Калинович снова прижался к стене в самом углу площади и стоял окаменелый. Вот она, революция! Точно такая же, как те, о которых так много говорили и писали в этом году в сообщениях из Парижа, Берлина, Вены. Баррикады во Львове, и он, вернейший из верных имперский подданный, тоже добавил хоть одно поленце к этому зданию революции! Что случилось с этими людьми? Чего они хотят, за что борются, на что надеются? Он никогда не понимал революционного пыла, а теперь меньше всего. Чувствовал только, что ему нет выхода, что он здесь – как в клетке. Правда, баррикада возле иезуитского костела еще не была закончена. А что, если протискаться ближе, взобраться на нее, пока не стреляют, соскочить на другую сторону и бежать на волю? Безумная мысль, – ведь либо с той, либо с другой стороны, его могли заметить и угостить пулей. А бежать по Гетманской улице в направлении к Академии тоже было нельзя, потому что и там строили вторую баррикаду, между стенами Академии и театром. Калинович стоял, обливаясь холодным потом, и ждал, что будет дальше. Единственная его надежда была на то, что дело кончится спокойно, что больше стрельбы не будет, что солдаты отступят. Бедный шварцгельбер – он и не понимал, что все свои надежды возлагает на победу революции!

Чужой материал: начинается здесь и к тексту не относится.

-- ==== Sys2Proof/Laws/State.lean ====
section
/-! SUPPORT. One lemma for each field of the state under each plain update: what the update leaves alone, and the value of
the field that it sets. Each is true by computation and tagged for `simp`. -/

namespace Sys2Proof.Machine

variable (s : State)

/-! ### modifyPort -/

@[simp] theorem State.modifyPort_phase (p : Port) (f : PortState → PortState) : (s.modifyPort p f).phase = s.phase := rfl
@[simp] theorem State.modifyPort_started (p : Port) (f : PortState → PortState) : (s.modifyPort p f).started = s.started := rfl
@[simp] theorem State.modifyPort_pfail (p : Port) (f : PortState → PortState) : (s.modifyPort p f).pfail = s.pfail := rfl
@[simp] theorem State.modifyPort_startMark (p : Port) (f : PortState → PortState) : (s.modifyPort p f).startMark = s.startMark := rfl
@[simp] theorem State.modifyPort_clock (p : Port) (f : PortState → PortState) : (s.modifyPort p f).clock = s.clock := rfl
@[simp] theorem State.modifyPort_permits (p : Port) (f : PortState → PortState) : (s.modifyPort p f).permits = s.permits := rfl
@[simp] theorem State.modifyPort_careMask (p : Port) (f : PortState → PortState) : (s.modifyPort p f).careMask = s.careMask := rfl
@[simp] theorem State.modifyPort_context (p : Port) (f : PortState → PortState) : (s.modifyPort p f).context = s.context := rfl
@[simp] theorem State.modifyPort_chargeOwed (p : Port) (f : PortState → PortState) : (s.modifyPort p f).chargeOwed = s.chargeOwed := rfl
@[simp] theorem State.modifyPort_products (p : Port) (f : PortState → PortState) : (s.modifyPort p f).products = s.products := rfl
@[simp] theorem State.modifyPort_staging (p : Port) (f : PortState → PortState) : (s.modifyPort p f).staging = s.staging := rfl
@[simp] theorem State.modifyPort_orders (p : Port) (f : PortState → PortState) : (s.modifyPort p f).orders = s.orders := rfl
@[simp] theorem State.modifyPort_load (p : Port) (f : PortState → PortState) : (s.modifyPort p f).load = s.load := rfl
@[simp] theorem State.modifyPort_imageOwed (p : Port) (f : PortState → PortState) : (s.modifyPort p f).imageOwed = s.imageOwed := rfl
@[simp] theorem State.modifyPort_arms (p : Port) (f : PortState → PortState) : (s.modifyPort p f).arms = s.arms := rfl
@[simp] theorem State.modifyPort_pumps (p : Port) (f : PortState → PortState) : (s.modifyPort p f).pumps = s.pumps := rfl
@[simp] theorem State.modifyPort_meters (p : Port) (f : PortState → PortState) : (s.modifyPort p f).meters = s.meters := rfl
@[simp] theorem State.modifyPort_probes (p : Port) (f : PortState → PortState) : (s.modifyPort p f).probes = s.probes := rfl
@[simp] theorem State.modifyPort_scanner (p : Port) (f : PortState → PortState) : (s.modifyPort p f).scanner = s.scanner := rfl
@[simp] theorem State.modifyPort_checkpointOwed (p : Port) (f : PortState → PortState) : (s.modifyPort p f).checkpointOwed = s.checkpointOwed := rfl
@[simp] theorem State.modifyPort_injectors (p : Port) (f : PortState → PortState) : (s.modifyPort p f).injectors = s.injectors := rfl
@[simp] theorem State.modifyPort_recipes (p : Port) (f : PortState → PortState) : (s.modifyPort p f).recipes = s.recipes := rfl
@[simp] theorem State.modifyPort_safety (p : Port) (f : PortState → PortState) : (s.modifyPort p f).safety = s.safety := rfl
@[simp] theorem State.modifyPort_cal (p : Port) (f : PortState → PortState) : (s.modifyPort p f).cal = s.cal := rfl
@[simp] theorem State.modifyPort_sealState (p : Port) (f : PortState → PortState) : (s.modifyPort p f).sealState = s.sealState := rfl
@[simp] theorem State.modifyPort_slots (p : Port) (f : PortState → PortState) : (s.modifyPort p f).slots = s.slots := rfl
@[simp] theorem State.modifyPort_serial (p : Port) (f : PortState → PortState) : (s.modifyPort p f).serial = s.serial := rfl
@[simp] theorem State.modifyPort_holdMinutes (p : Port) (f : PortState → PortState) : (s.modifyPort p f).holdMinutes = s.holdMinutes := rfl
@[simp] theorem State.modifyPort_tpReader (p : Port) (f : PortState → PortState) : (s.modifyPort p f).tpReader = s.tpReader := rfl
@[simp] theorem State.modifyPort_ppReader (p : Port) (f : PortState → PortState) : (s.modifyPort p f).ppReader = s.ppReader := rfl
@[simp] theorem State.modifyPort_ports (p : Port) (f : PortState → PortState) : (s.modifyPort p f).ports = s.ports.set (f (s.ports.get p)) p := rfl
@[simp] theorem State.modifyPort_queue (p : Port) (f : PortState → PortState) : (s.modifyPort p f).queue = s.queue := rfl
@[simp] theorem State.modifyPort_writing (p : Port) (f : PortState → PortState) : (s.modifyPort p f).writing = s.writing := rfl
@[simp] theorem State.modifyPort_backlog (p : Port) (f : PortState → PortState) : (s.modifyPort p f).backlog = s.backlog := rfl
@[simp] theorem State.modifyPort_startRecords (p : Port) (f : PortState → PortState) : (s.modifyPort p f).startRecords = s.startRecords := rfl
@[simp] theorem State.modifyPort_saving (p : Port) (f : PortState → PortState) : (s.modifyPort p f).saving = s.saving := rfl
@[simp] theorem State.modifyPort_audit (p : Port) (f : PortState → PortState) : (s.modifyPort p f).audit = s.audit := rfl
@[simp] theorem State.modifyPort_pending (p : Port) (f : PortState → PortState) : (s.modifyPort p f).pending = s.pending := rfl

Но почти в ту же минуту, когда в его голове ясно сформулировалась эта нелепая мысль, от рынка послышались громкие возгласы:

– Стреляют! Стреляют! По нашим стреляют!

Калинович действительно услыхал несколько далеких выстрелов, но не понимал, что они означают, Лишь позднее он узнал, что это было. На крыше горящей ратуши стояло несколько гвардейцев, они наблюдали отсюда за передвижениями имперского войска и подавали сигналы своим. Выстроенные возле управления наместника, на Губернаторских валах, солдаты, стрелки с Гуцульских гор, видя подозрительные движения этих паничей и не думая ни о каких переговорах насчет капитуляции, навели на них несколько орудий, взяли их на мушку, и – паф-паф! – гвардейцы на ратуше повалились замертво. Остальные спаслись бегством с криком: «Стреляют!» – который в ту же минуту подхватила вся толпа на рыночной площади и на смежных с нею улицах.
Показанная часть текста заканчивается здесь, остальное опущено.